Fortunately, trip insurance is offsetting costs at $100 per day. But the Lees’ hotel room in downtown Edinburgh is costing them $160 per day.

“We’re ... in a very nice hotel right across from some of the (country’s) major museums, so we’re able to ease over to some of (them),” Lee said. “But mostly, we stay fairly close to some sort of telephone just to see if word comes through we can go to the airport.”

European airspace on Friday was almost completely free of volcanic ash from Iceland, according to Eurocontrol, the air traffic agency. All of British airspace was available after four small airports in Scotland reopened.

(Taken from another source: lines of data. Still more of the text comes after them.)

/-! ### Special registers, control flow, joins and cross-lane exchange -/

/-- Group 3 has written %dphase in this cycle, and an event has set bits 0 and 1 of %terr. -/
def rival : State := inTeam ints (fun x => { x with swrs := [(12, 100, 3)], terr := 0x7F, terrSet := 3, terrAt := 100 })
/-- SRD of a pair, uniform; SWR of each register; deterministic mode forbids %dphase alone; and helper lanes only. -/
theorem witness_SpecialRegisters : Undisturbed (.srd ⟨4, 8, 0, 0⟩) 0 false ints ∧ Undisturbed (.srd ⟨4, 9, 0, 3⟩) 0 false ints
    ∧ Undisturbed (.swr ⟨12, 1, 0, 0⟩) 0 false ints ∧ Undisturbed (.swr ⟨13, 1, 0, 0⟩) 0 false ints ∧ Undisturbed (.swr ⟨14, 2, 0, 3⟩) 0 false ints
    ∧ (ints.gridOf 1).det = false ∧ (ints.workers ints.present).getLast? = some ⟨1, 0, 1⟩
    ∧ Undisturbed (.swr ⟨12, 1, 0, 0⟩) 0 false (short (lane0 one (fun x => { x with helper := true })))
    ∧ (let s := short (lane0 one (fun x => { x with helper := true })); s.workers s.present = [])
    ∧ Tab.find (ints.team 1).swrs 12 = none ∧ Undisturbed (.swr ⟨12, 1, 0, 0⟩) 0 false rival ∧ rival.cur.team = 1
    ∧ Tab.find (rival.team 1).swrs 12 = some (rival.cycle, 3) := by
  unfold Undisturbed; and_intros <;> decide +kernel
theorem test_special : (after (exec (.srd ⟨4, 0, 0, 0⟩) ints)).reg ⟨1, 0, 1⟩ 4 = 1#32
    ∧ ((after (exec (.swr ⟨13, 2, 0, 0⟩) (inTeam ints (fun x => { x with terr := 0x7F })))).team 1).terr = 0x7F#7
    ∧ ((after (exec (.swr ⟨13, 2, 0, 0⟩) (inTeam (short (regs one [(2, 7#32)])) (fun x => { x with terr := 0x7F })))).team 1).terr = 0x78#7
    ∧ ((after (exec (.swr ⟨13, 2, 0, 0⟩) (regs rival [(2, 7#32)]))).team 1).terr = 0x7F#7
    ∧ (let s := inTeam (short (regs one [(2, 7#32)])) (fun x => { x with terr := 0x7F, terrSet := 3, terrAt := 100, swrs := [(12, 100, 3)] })
       (((after (exec (.swr ⟨13, 2, 0, 0⟩) s)).team 1).terr, ((after (exec (.swr ⟨12, 2, 0, 0⟩) s)).team 1).dphase)) = (0x7B#7, 0#5)
    ∧ (let t := after (exec (.srd ⟨4, 14, 0, 3⟩) (inTeam ints (fun x => { x with qseed := 0x100000007 }))); (t.reg r0 132, t.reg r0 133)) = (7#32, 1#32)
    ∧ ((after (exec (.swr ⟨14, 2, 0, 0⟩) (short (regs one [(2, 7#32), (3, 3#32)])))).team 1).qseed = 0x100000007#33 := by decide +kernel
/-- The links and targets: v2:v3 holds an odd address of the program. -/
def goes : State := short (regs two [(2, 0x40000101#32), (3, 0#32), (132, 0x40000200#32)])
theorem witness_Branches : Undisturbed (.bra ⟨1, true, 0x7FFEC⟩) 1 true goes ∧ Undisturbed (.call ⟨0, false, 0x3FFFF⟩) 0 false goes
    ∧ Undisturbed (.brx ⟨0, 0, 2, 0⟩) 0 false goes ∧ Undisturbed (.ret ⟨0, 0, 4, 2⟩) 0 false goes ∧ Undisturbed (.callx ⟨8, 0, 2, 0⟩) 0 false goes := by
  unfold Undisturbed; and_intros <;> decide +kernel
theorem test_branches : ((after (exec (.bra ⟨1, true, 0x7FFEC⟩) goes)).lane r0).pc = 0x3FFFFFD8#64
    ∧ ((after (exec (.bra ⟨1, false, 0x7FFEC⟩) goes)).lane r0).pc = 0x40000004#64
    ∧ (let t := after (exec (.call ⟨0, false, 6⟩) goes); ((t.lane r0).pc, t.reg r0 6, t.reg r0 7)) = (0x4000000C#64, 0x40000004#32, 0#32)
    ∧ ((after (exec (.brx ⟨0, 0, 2, 0⟩) goes)).lane r0).pc = 0x40000100#64 ∧ ((after (exec (.ret ⟨0, 0, 4, 2⟩) goes)).lane r0).pc = 0x40000200#64
    ∧ (let t := after (exec (.callx ⟨8, 0, 2, 0⟩) goes); ((t.lane r0).pc, t.reg r0 8)) = (0x40000100#64, 0x40000004#32) := by decide +kernel
/-- NOP, the yields, the waits; REFORM into a bin that fits, into a new bin, with 16 bins in use, and of a lane already there; HOME of an away
lane. -/
def bin1 : Bin := { core := 0, team := 1, pc := BitVec.ofNat 64 (programBase + 4), members := [⟨1, 1, 5⟩], formed := false, place := none }
def binned : State := { short one with bins := [(3, bin1)] }
theorem witness_PassingAndReform : Undisturbed .nop 0 false tiny ∧ Undisturbed .cYield 0 false tiny ∧ Undisturbed .waitAll 0 false tiny
    ∧ Undisturbed .yield 0 false ints ∧ Undisturbed (.wait ⟨0, 0, 0xFF⟩) 0 false ints
    ∧ Undisturbed .reform 0 false (detTwo ints) ∧ ((detTwo ints).gridOf 1).det = true
    ∧ Undisturbed .home 0 false ints ∧ (∀ r ∈ ints.present, (ints.lane r).away = none)
    ∧ Undisturbed .reform 0 false ints ∧ ints.cur.len = 2 ∧ (∀ r ∈ ints.present, (Tab.find ints.teams r.team).isSome = true)
    ∧ binned.present = [r0] ∧ Undisturbed .reform 0 false binned ∧ (binned.gridOf 1).det = false
    ∧ binned.bins = [] ++ (3, bin1) :: [] ∧ bin1.core = (binned.team 1).gcore ∧ bin1.team = 1 ∧ bin1.pc = (binned.lane r0).pc + 4 := by
  unfold Undisturbed; and_intros <;> decide +kernel
theorem test_reform : (let t := after (exec .reform binned); ((t.lane r0).away, t.bins.map (fun e => e.2.members))) = (some 3, [[r0, ⟨1, 1, 5⟩]])
    ∧ (let t := after (exec .reform (short one)); ((t.lane r0).away, t.bins.map Prod.fst)) = (some 8, [8])
    ∧ (let s : State := { short one with bins := (List.range 16).map (fun n => (n, { bin1 with pc := 8 })) }
       let t := after (exec .reform s); ((t.lane r0).away, (t.lane r0).pc == (s.lane r0).pc + 4, t.bins == s.bins)) = (none, true, true)
    ∧ (let s : State := { lane0 (short one) (fun x => { x with away := some 3 }) with bins := [(3, { bin1 with members := [r0] })] }
       ((after (exec .home s)).lane r0).away = none) := by decide +kernel
theorem test_waits : (let s := lane0 one (fun x => { x with sb := [(3, 1)] })
    (s.unready r0 2 0 (.ok (.wait ⟨0, 0, 8⟩)), s.unready r0 2 0 (.ok (.wait ⟨0, 0, 4⟩)), s.unready r0 1 0 (.ok .waitAll))) = (2, 0, 2) := by decide +kernel
/-- A lane that is a helper beside one that is none. -/
def helped : State := lane0 (short two) (fun x => { x with helper := true })
theorem witness_ExitAndTrap : Undisturbed .exit 0 false ints ∧ Undisturbed .cExit 0 false tiny ∧ Undisturbed (.trap ⟨0, 0, 0x1FF⟩) 0 false helped
    ∧ (∀ r ∈ helped.present, (Tab.find helped.teams r.team).isSome = true ∧ (helped.lane r).inHandler = false ∧ (helped.gridOf r.team).handler ≠ 0)
    ∧ helped.isHelper r0 = true ∧ helped.isHelper ⟨1, 0, 1⟩ = false := by
  unfold Undisturbed; and_intros <;> decide +kernel
theorem test_exit_trap : (let t := after (exec .exit ints); (t.group r0).exited) = 3#32
    ∧ (let t := after (exec (.trap ⟨0, 0, 0x1FF⟩) helped)
       ((t.lane r0).parked, (t.lane ⟨1, 0, 1⟩).faultCode, (t.lane ⟨1, 0, 1⟩).staged.map (fun e => e.1.detail))) = (false, 0x1B, some 0x1FF) := by
  decide +kernel
/-- Lane 0 issues; lane 1 runs, or waits at join mask 3. -/
def joins (m a : Nat) (c : Cond) : State :=
  { (short two).modGroup r0 (fun x => { x with j := [(3, BitVec.ofNat 32 m)], arrival := [(3, BitVec.ofNat 32 a)] }) with
    cur := { (short one).cur with len := 2 } }.modLane ⟨1, 0, 1⟩ (fun x => { x with cond := c })
/-- Lane 1 has arrived at join mask 3, and a SAVE found it waiting there. -/
def returning : State := (joins 3 2 .running).modLane ⟨1, 0, 1⟩ (fun x => { x with back := some 3 })
/-- JMSET from a predicate, JMGET; JOIN past a clear mask bit, while lane 1 is pending, and as the last one; LEAVE; WAITJ that passes and waits. -/
theorem witness_Joins : ((short two).active 0 false).getLast? = some ⟨1, 0, 1⟩
    ∧ (∀ q ∈ (short two).active 0 false, q.team = 1 ∧ q.g = 0 ∧ q.l < 32) ∧ Undisturbed (.jmset ⟨11, 71, 0, false⟩) 0 false (short two)
    ∧ (⟨1, 0, 1⟩ : LaneRef) ∈ (short two).groupLanes 1 0 ∧ (∀ q ∈ (short two).groupLanes 1 0, ((short two).lane q).cond = .running)
    ∧ Undisturbed (.jmget ⟨11, 63, 0, false⟩) 0 false (short two)
    ∧ (joins 2 0 .running).present = [r0] ∧ r0 ∈ (joins 2 0 .running).groupLanes 1 0 ∧ Undisturbed (.join ⟨3, 0, 0, false⟩) 0 false (joins 2 0 .running)
    ∧ Undisturbed (.join ⟨3, 0, 0, false⟩) 0 false (joins 3 0 .running)
    ∧ (∃ q ∈ (joins 3 0 .running).groupLanes 1 0, q ≠ r0 ∧ (joins 3 0 .running).exited q = false ∧ ((joins 3 0 .running).lane q).cond = .running)
    ∧ Undisturbed (.join ⟨3, 0, 0, false⟩) 0 false (joins 3 2 (.join 3)) ∧ ((joins 3 2 (.join 3)).groupLanes 1 0).Nodup
    ∧ ((joins 3 2 (.join 3)).lane ⟨1, 0, 1⟩).cond = .join 3
    ∧ Undisturbed (.leave ⟨3, 0, 0, false⟩) 0 false (joins 3 0 .running)
    ∧ (Undisturbed (.join ⟨3, 0, 0, false⟩) 0 false returning ∧ ∃ q ∈ returning.groupLanes 1 0, q ≠ r0 ∧ returning.exited q = false
      ∧ (returning.lane q).cond = .running ∧ (returning.lane q).back = some 3)
    ∧ Undisturbed (.waitj ⟨3, 0, 0, false⟩) 0 false (joins 0 0 .running) ∧ Undisturbed (.waitj ⟨3, 0, 0, false⟩) 0 false (joins 2 0 .running) := by
  unfold Undisturbed; and_intros <;> decide +kernel
theorem test_joins : ((after (exec (.jmset ⟨11, 64, 0, false⟩) (short two))).group r0).mask 11 = 3#32
    ∧ (after (exec (.jmget ⟨3, 63, 0, false⟩) (joins 5 0 .running))).reg r0 191 = 5#32
    ∧ ((after (exec (.join ⟨3, 0, 0, false⟩) (joins 2 0 .running))).lane r0).pc = BitVec.ofNat 64 (programBase + 4)
    ∧ (let t := after (exec (.join ⟨3, 0, 0, false⟩) (joins 3 0 .running)); ((t.lane r0).cond, (t.group r0).arrived 3)) = (.join 3, 1#32)
    ∧ (let t := after (exec (.join ⟨3, 0, 0, false⟩) (joins 3 2 (.join 3)))
       ((t.lane r0).pc, (t.lane ⟨1, 0, 1⟩).pc, (t.lane ⟨1, 0, 1⟩).cond, (t.group r0).arrived 3)) =
        (BitVec.ofNat 64 (programBase + 4), BitVec.ofNat 64 (programBase + 4), .running, 0#32)
    ∧ (let t := after (exec (.join ⟨3, 0, 0, false⟩) returning); ((t.lane r0).cond, (t.group r0).arrived 3)) = (.join 3, 3#32)
    ∧ ((after (exec (.leave ⟨3, 0, 0, false⟩) (joins 3 0 .running))).group r0).mask 3 = 2#32
    ∧ ((after (exec (.waitj ⟨3, 0, 0, false⟩) (joins 2 0 .running))).lane r0).cond = .waitj 3 := by decide +kernel
/-- No register of any lane has bad parity, as a test. -/
def clean (s : State) : Bool := s.teams.all (fun t => t.2.groups.all (fun g => g.2.lanes.all (fun l => l.2.badParity == [])))
theorem clean_of {s : State} (h : clean s = true) (q : LaneRef) : (s.lane q).badParity = [] := by
  simp only [clean, List.all_eq_true, beq_iff_eq] at h
  unfold State.lane Group.lane Tab.getD
  cases hl : Tab.find (s.group q).lanes q.l with
  | none => rfl
  | some x =>
    unfold State.group Team.group Tab.getD at hl
    cases hg : Tab.find (s.team q.team).groups q.g with
    | none => rw [hg] at hl; simp [Group.zero, Tab.find] at hl
    | some g =>
      rw [hg] at hl
      unfold State.team Tab.getD at hg
      cases ht : Tab.find s.teams q.team with
      | none => rw [ht] at hg; simp [Team.zero, Tab.find] at hg
      | some t =>
        rw [ht] at hg
        exact h _ (Tab.mem_of_find ht) _ (Tab.mem_of_find hg) _ (Tab.mem_of_find hl)
/-- Lanes 0 to 2 hold 5, 0 and 9 in v1. -/
def lanes3 : State := ((short three).setReg r0 1 5#32).setReg ⟨1, 0, 2⟩ 1 9#32
theorem witness_CrossLaneForms : (∀ q, (lanes3.lane q).badParity = [])
    ∧ (∀ i ∈ ([.shflx ⟨2, 1, 1, 1⟩, .lscan ⟨2, 1, 64, 0⟩, .qbc ⟨2, 1, 3, 1⟩, .elect ⟨2, 0, 0, 0⟩] : List Instr), (crossForm i).isSome = true)
    ∧ Undisturbed (.shflx ⟨2, 1, 1, 1⟩) 0 false lanes3 ∧ Undisturbed (.lred ⟨2, 1, 9, 0⟩) 0 false lanes3
    ∧ (∀ r ∈ lanes3.present, (lanes3.group r).badParity = []) :=
  ⟨clean_of (by decide +kernel), by unfold Undisturbed; and_intros <;> decide +kernel⟩
/-- v2 of lanes 0 to 2 after the exchange (R160 to R163). -/
theorem test_cross_lane : ([(.shflx ⟨2, 1, 1, 1⟩, [0, 5, 9]), (.shflu ⟨2, 1, 1, 1⟩, [5, 5, 0]), (.shfld ⟨2, 1, 1, 1⟩, [0, 9, 9]),
    (.shfli ⟨2, 1, 2, 1⟩, [9, 9, 9]), (.voteall ⟨2, 1, 0, 0⟩, [0, 0, 0]), (.voteany ⟨2, 1, 0, 0⟩, [1, 1, 1]), (.ballot ⟨2, 1, 0, 0⟩, [5, 5, 5]),
    (.lred ⟨2, 1, 0, 0⟩, [14, 14, 14]), (.lscan ⟨2, 1, 0, 0⟩, [5, 5, 14]), (.lscan ⟨2, 1, 64, 0⟩, [0, 5, 5]), (.elect ⟨2, 0, 0, 0⟩, [1, 0, 0]),
    (.qxh ⟨2, 1, 0, 0⟩, [0, 5, 0]), (.qxv ⟨2, 1, 0, 0⟩, [9, 0, 5]), (.qxd ⟨2, 1, 0, 0⟩, [0, 9, 0]), (.qbc ⟨2, 1, 2, 1⟩, [9, 9, 9])]
      : List (Instr × List Nat)).all (fun e => (List.range 3).map (fun l => ((after (exec e.1 lanes3)).reg ⟨1, 0, l⟩ 2).toNat) == e.2) = true := by
  decide +kernel
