-- ==== Sys2Proof/Machine/Operands.lean ====
section
/-! DEFINITION. What is computed from operands alone: the expander byte (R120), the nibbles (R67), the long
settle (R123), the clamps (R151, R191, R193), the two address commands (R152, R194) and the cursor response
(R200). Operands are unsigned and zero-extended (R91). -/

namespace Sys2Proof.Machine

/-- `b << p` in 8 bits: one line of the expander byte. -/
def line (b : Bool) (p : Fin 8) : Byte := (BitVec.ofBool b).setWidth 8 <<< p.val

/-- `Compose(nib, rs, en, bl)` (R120); the read/write line is always driven 0. -/
def compose (pins : PinMap) (nib : Nibble) (rs en bl : Bool) : Byte :=
  line (nib.getLsbD 0) pins.d0 ||| line (nib.getLsbD 1) pins.d1 ||| line (nib.getLsbD 2) pins.d2 |||
    line (nib.getLsbD 3) pins.d3 ||| line bl pins.bl ||| line en pins.en ||| line false pins.rw ||| line rs pins.rs

/-- `value[7:4]` (R67). -/
def highNibble (value : Byte) : Nibble := value.extractLsb' 4 4

/-- `value[3:0]` (R67). -/
def lowNibble (value : Byte) : Nibble := value.extractLsb' 0 4

/-- Whether the long settle follows the low nibble: COMMAND `0x01`, `0x02` or `0x03` (R122, R123). -/
def longSettle (value : Byte) (mode : SendMode) : Bool :=
  !mode.bit && (value == 0x01#8 || value == 0x02#8 || value == 0x03#8)

/-- `min(row, ROWS - 1)` (R151). -/
def clampRow (cfg : DisplayConfig) (row : Byte) : Byte := BitVec.ofNat 8 (min row.toNat (cfg.rows.toNat - 1))

/-- `min(col, COLS - 1)` (R151). -/
def clampCol (cfg : DisplayConfig) (col : Byte) : Byte := BitVec.ofNat 8 (min col.toNat (cfg.cols.toNat - 1))

/-- `min(c0 + 1, COLS - 1)`, computed without overflow (R191). -/
def advanceCol (cfg : DisplayConfig) (c0 : Byte) : Byte :=
  BitVec.ofNat 8 (min (c0.toNat + 1) (cfg.cols.toNat - 1))

/-- `min(location, 7)` (R193). -/
def clampSlot (location : Byte) : Byte := BitVec.ofNat 8 (min location.toNat 7)

/-- `0x80 | ((base + c) mod 128)`, the sum computed without overflow (R152). -/
def ddramCmd (base : BitVec 9) (c : Byte) : Byte := 0x80#8 ||| BitVec.ofNat 8 ((base.toNat + c.toNat) % 128)

/-- `CgramCmd(l) = 0x40 | (l << 3)` (R194). -/
def cgramCmd (l : Byte) : Byte := 0x40#8 ||| (l <<< 3)

/-- `{col, row}`: column in bits 15:8, row in bits 7:0 (R200). -/
def cursorResponse (col row : Byte) : Response := col ++ row

/-- `zext_16` of a register (R201, R202, R203). -/
def zext16 (v : Byte) : Response := v.setWidth 16

/-- `zext_16(S.backlight)` (R182). -/
def backlightResponse (b : Bool) : Response := (BitVec.ofBool b).setWidth 16

end Sys2Proof.Machine
end

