-- ==== Sys2Proof/Certificates/Slice0/Obligations.lean ====
section
/-! DEFINITION. The statements for the provers. Each says which rule of spec/ it formalises; a statement about a
next state gives the whole state, so what the instruction leaves unchanged is part of it. Statements hold for
every answer of the transport oracle: where writes must succeed or fail, a premise on `answerAt` says so (R66). -/

open Sys2Proof Sys2Proof.Machine

/-! ## Construction and launch -/

/-- R240: what construction leaves, for every accepted configuration and every parameter set. -/
def Obligations.ConstructionLeavesTheResetState : Prop :=
  ∀ (q : ConfigRequest) (params : Params) (cfg : DisplayConfig), checkConfig q = .ok cfg →
    ∃ s, constructBlock q params = .ok s ∧ s.cfg = cfg ∧ s.params = params ∧
      s.rowOffset = rowOffsetTable cfg.rows cfg.cols ∧
      s.functionReg = (if cfg.rows.toNat ≥ 2 then 0x08 else 0x00) |||
        (if cfg.charsize = .dots5x10 then 0x04 else 0x00) ∧
      s.controlReg = none ∧ s.modeReg = none ∧ s.cursorCol = none ∧ s.cursorRow = none ∧
      s.backlight = params.backlightReset ∧ s.latch = none ∧ s.pc = 0 ∧
      s.trace = [] ∧ s.resp = [] ∧ s.faults = [] ∧ s.halted = false

/-- R216: construction is refused exactly for an illegal configuration, names a parameter that offends, and an
accepted configuration is the one asked for. -/
def Obligations.ConstructionRefusesExactlyIllegalConfigurations : Prop :=
  ∀ (q : ConfigRequest) (params : Params),
    ((∃ s, constructBlock q params = .ok s) ↔
      (q.rows = 1 ∨ q.rows = 2 ∨ q.rows = 4) ∧ 1 ≤ q.cols ∧ q.cols ≤ 255 ∧ q.addr ≤ 0x7F ∧
        (q.charsize = 0 ∨ q.charsize = 1)) ∧
    (∀ e, constructBlock q params = .error e →
      match e with
      | .rows => ¬ (q.rows = 1 ∨ q.rows = 2 ∨ q.rows = 4)
      | .cols => q.cols = 0 ∨ q.cols > 255
      | .addr => q.addr > 0x7F
      | .charsize => ¬ (q.charsize = 0 ∨ q.charsize = 1)) ∧
    (∀ s, constructBlock q params = .ok s →
      s.cfg.rows.toNat = q.rows ∧ s.cfg.cols.toNat = q.cols ∧ s.cfg.addr.toNat = q.addr ∧
        (s.cfg.charsize = .dots5x10 ↔ q.charsize = 1) ∧ s.cfg.bus = q.bus ∧
        s.cfg.i2cFreqMax = q.i2cFreqMax)

/-- R31: construction builds the row-offset table by row count, entry by entry and with no overflow of its 9 bits, and
no step changes it. -/
def Obligations.RowOffsetTableEntries : Prop :=
  (∀ (cfg : DisplayConfig) (params : Params),
    (State.construct cfg params).rowOffset.map BitVec.toNat =
      match cfg.rows with
      | .one => [0x00]
      | .two => [0x00, 0x40]
      | .four => [0x00, 0x40, 0x00 + cfg.cols.toNat, 0x40 + cfg.cols.toNat]) ∧
  (∀ s t : State, step s = .next t → t.rowOffset = s.rowOffset)

/-- R32: a lookup of any row reads the last valid row's base or its own, from the table of R31. -/
def Obligations.RowLookupIsClamped : Prop :=
  ∀ (s : State) (r : Byte), s.rowOffset = rowOffsetTable s.cfg.rows s.cfg.cols →
    (rowBase s r).toNat = rowBaseOf s.cfg (min r.toNat (s.cfg.rows.toNat - 1))

/-- R241 and R221: a launch keeps the configuration and the shadow fields, empties the observation, and the first
step runs the operation at word 0 of the stream. That it keeps the latch, which R45 lets only a write and construction
change, and empties the fault log on a relaunch, is the model's reading (log 15, DEDUCED). -/
def Obligations.LaunchStartsAtWordZero : Prop :=
  ∀ (s : State) (ws : List Word) (i : Instr) (rest : List Word), decode ws = .decoded i rest →
    step (launch ws s) = exec i (launch ws s) ∧
    launch ws s = { s with prog := ws, pc := 0, trace := [], resp := [], faults := [], halted := false }
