/-- `s` with the first `j` writes answered `Ok` and the next one `Fail`. -/
def failing (j : Nat) (s : State) : State := { s with answers := List.replicate j .ok ++ [.fail] }

/-- `s` on a display of `rows` rows and `cols` columns. -/
def sized (rows : RowCount) (cols : BitVec 8) (s : State) : State :=
  { s with cfg := { s.cfg with rows := rows, cols := cols }, rowOffset := rowOffsetTable rows cols
           functionReg := functionInit rows s.cfg.charsize }

/-- `s` with the restoring CREATE_CHAR (R11). -/
def restoring (s : State) : State := { s with params := { s.params with createCharRestores := true } }

/-- `s` with a stream at whose start it stands. -/
def loaded (ws : List Word) (s : State) : State := { s with prog := ws }

/-- The bytes written, in order. -/
def writtenBytes : List Event → List Byte
  | [] => []
  | .write _ b :: es => b :: writtenBytes es
  | .wait _ :: es => writtenBytes es

/-- One step from the start of a stream: the state after it, if there is one. -/
def stepOn (ws : List Word) (s : State) : Option State :=
  match step (loaded ws s) with
  | .next t => some t
  | .fault _ => none
  | .refused _ => none

/-- The bytes one step writes. -/
def bytesOf (ws : List Word) (s : State) : Option (List Byte) := (stepOn ws s).map fun t => writtenBytes t.trace

/-! ## Well-formedness -/

theorem test_charmap_of_255_is_well_formed : (Instr.createChar 0#8 (List.replicate 255 0#8)).wellFormed = true := by
  simp only [Instr.wellFormed, List.length_replicate]; decide

theorem test_charmap_of_256_is_refused : (Instr.createChar 0#8 (List.replicate 256 0#8)).wellFormed = false := by
  simp only [Instr.wellFormed, List.length_replicate]; decide

/-! ## Decoding: a word for every operation, from the tables of R90 and R93 -/

theorem test_decode_emitter : decode [0x01410100#32] = .decoded (.send 0x41#8 .data) [] ∧
    decode [0x01030000#32] = .decoded (.send 0x03#8 .command) [] := by decide

theorem test_decode_control_toggles :
    decode [0x10000000#32] = .decoded .display [] ∧ decode [0x11000000#32] = .decoded .noDisplay [] ∧
    decode [0x12000000#32] = .decoded .cursor [] ∧ decode [0x13000000#32] = .decoded .noCursor [] ∧
    decode [0x14000000#32] = .decoded .blink [] ∧ decode [0x15000000#32] = .decoded .noBlink [] := by decide

theorem test_decode_mode_toggles :
    decode [0x16000000#32] = .decoded .leftToRight [] ∧ decode [0x17000000#32] = .decoded .rightToLeft [] ∧
    decode [0x18000000#32] = .decoded .autoscroll [] ∧ decode [0x19000000#32] = .decoded .noAutoscroll [] := by decide

theorem test_decode_positioning :
    decode [0x1A0A0200#32] = .decoded (.setCursor 10#8 2#8) [] ∧ decode [0x1B000000#32] = .decoded .home [] ∧
    decode [0x1C000000#32] = .decoded .clear [] := by decide

theorem test_decode_begin_and_backlight :
    decode [0x20000000#32] = .decoded .begin [] ∧ decode [0x30010000#32] = .decoded (.setBacklight true) [] ∧
    decode [0x30000000#32] = .decoded (.setBacklight false) [] ∧
    decode [0x31000000#32] = .decoded .getBacklight [] := by decide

But for the first time since the April 14 eruption, Iceland’s major international airport was closed after shifting winds blew the ash cloud toward the capital of Reykjavik, west of the volcano. Trans-Atlantic flights on Icelandair that usually stop in Iceland were being rerouted through Glasgow in Scotland.

Schools in Scotland were on a two-week break when the crisis occurred, with many families traveling abroad, Lee said.

“So, all those people will have been stranded and couldn’t get home when school started back Monday,” he said. “This has been a real hardship on ... those families.”

The Associated Press contributed to this report.